While I like melodic material, and do tinker with that, I'm also hugely interested in sound design and works that emerge out of a process that I've heard called "painting with sound." Or, to use a term coined by pioneering synthesist Steve Roach, creating "soundworlds."

If you want shiny, happy dance music or singer/songwriter earnestness, this is not the place for you.
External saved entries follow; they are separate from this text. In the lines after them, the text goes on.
/-- PERM: an active lane that no lane names keeps its Vd (11 R240). -/
def execPerm (st : Stall) (d a b : Reg) (s : State) : Out :=
  s.gate { nv := [(a.toNat, 1), (b.toNat, 1)], wv := [(d.toNat, 1)],
           xr := (s.onWave Wave.meetMask).permUses a.toNat b.toNat } (fun s1 =>
    let named := s1.wave.activeLanes.filter (fun l => (s1.sender b.toNat l).isSome)
    let val (l : Nat) : Word := s1.readVFor l ((s1.sender b.toNat l).getD l) a.toNat
    (s1.onWave (fun w =>
      { (w.supersede (named.map (fun l => (RegFile.v, l, (w.fib l).base + d.toNat)))).mapLanes
          (fun l f => if named.contains l then f.putV (f.base + d.toNat) (val l) else f) with
        board := named.map (fun l =>
          { file := .v, reg := (w.fib l).base + d.toNat, lane := l,
            old := (w.fib l).reg ((w.fib l).base + d.toNat), slot := w.slotNo,
            lat := latX }) ++ w.board })).retire st)

/-- VOTE.any (11 R241). -/
def execVoteAny (st : Stall) (p q : Pred) (s : State) : Out :=
  s.alu st latX (.p p.toNat) { xr := s.wave.votersUses .p q.toNat } (fun s1 l =>
    { val := truth (s1.wave.activeLanes.any (fun j => s1.readPFor l j q.toNat)) })

/-- VOTE.all (11 R241). -/
def execVoteAll (st : Stall) (p q : Pred) (s : State) : Out :=
  s.alu st latX (.p p.toNat) { xr := s.wave.votersUses .p q.toNat } (fun s1 l =>
    { val := truth (s1.wave.activeLanes.all (fun j => s1.readPFor l j q.toNat)) })

/-- The ballot mask as a lane receives it (11 R241). -/
def State.ballot (s : State) (l q : Nat) : Nat :=
  (s.wave.activeLanes.map (fun j => if s.readPFor l j q then 2 ^ j else 0)).sum

/-- VOTE.ballot: word k of the ballot mask, 0 for k above 7 (11 R241). -/
def execVoteBallot (st : Stall) (d : Reg) (q : Pred) (b : Reg) (s : State) : Out :=
  s.alu st latX (.v d.toNat) { xr := s.wave.votersUses .p q.toNat, rs := [b.toNat] } (fun s1 l =>
    let k := (s1.readSFor l b.toNat).toNat
    { val := wide (if 7 < k then 0 else w32 (s1.ballot l q.toNat / 2 ^ (32 * k))) })

/-- MATCH: the lowest active lane with an equal Va (11 R242). -/
def execMatchL (st : Stall) (d a : Reg) (s : State) : Out :=
  s.alu st latX (.v d.toNat) { nv := [(a.toNat, 1)], xr := s.wave.votersUses .v a.toNat } (fun s1 l =>
    { val := BitVec.ofNat 64
        ((s1.wave.activeLanes.find? (fun j => s1.readVFor l j a.toNat == s1.readV l a.toNat)).getD l) })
Check back every now and then. I'll probably rotate various pieces in and out.

Extract (Soundtrack)
Put the voice tracks and another thing or two on mute, and what have you got? The sonic tapestry behind the audio story “Extract,” with a quick little homage to John Carpenter added to the low, extended fade-out. (6.3 MB)

Inconspicuous Consumption
The tabloid edition tale of German Internet cannibal Armin Meiwes and his late, delicious friend. I tried using a few brighter sounds, really, I did … it just didn’t work. The thing genuinely seemed to want to be dank and grimy, like a transmission beamed in from the radio equivalent of Videodrome. Most audio clips were nicked from the BBC, with a special appearance by my friend J.P. McLaughlin as the voice of Armin, in his own translated words. (6.8 MB)

The Last Primal Dawn
A brief layer of a brand new, much longer, track, “Megalith” … but when I listened to it out of context, it seemed hauntingly complete on its own, too. In my sampler, I created an ensemble of ancient horns – alpenhorn, midwinterhorn, and two versions of a Rkang Gling — then played them in one line at a time. (1.6 MB)


There's a good amount of very low- and high-frequency data in these - not always the kind of material best handled by small computer speakers and the MP3 format, however convenient it may be. If you find you're getting pops or crackles, turn off any EQ presets or sound enhancers, which can sometimes cause distortion.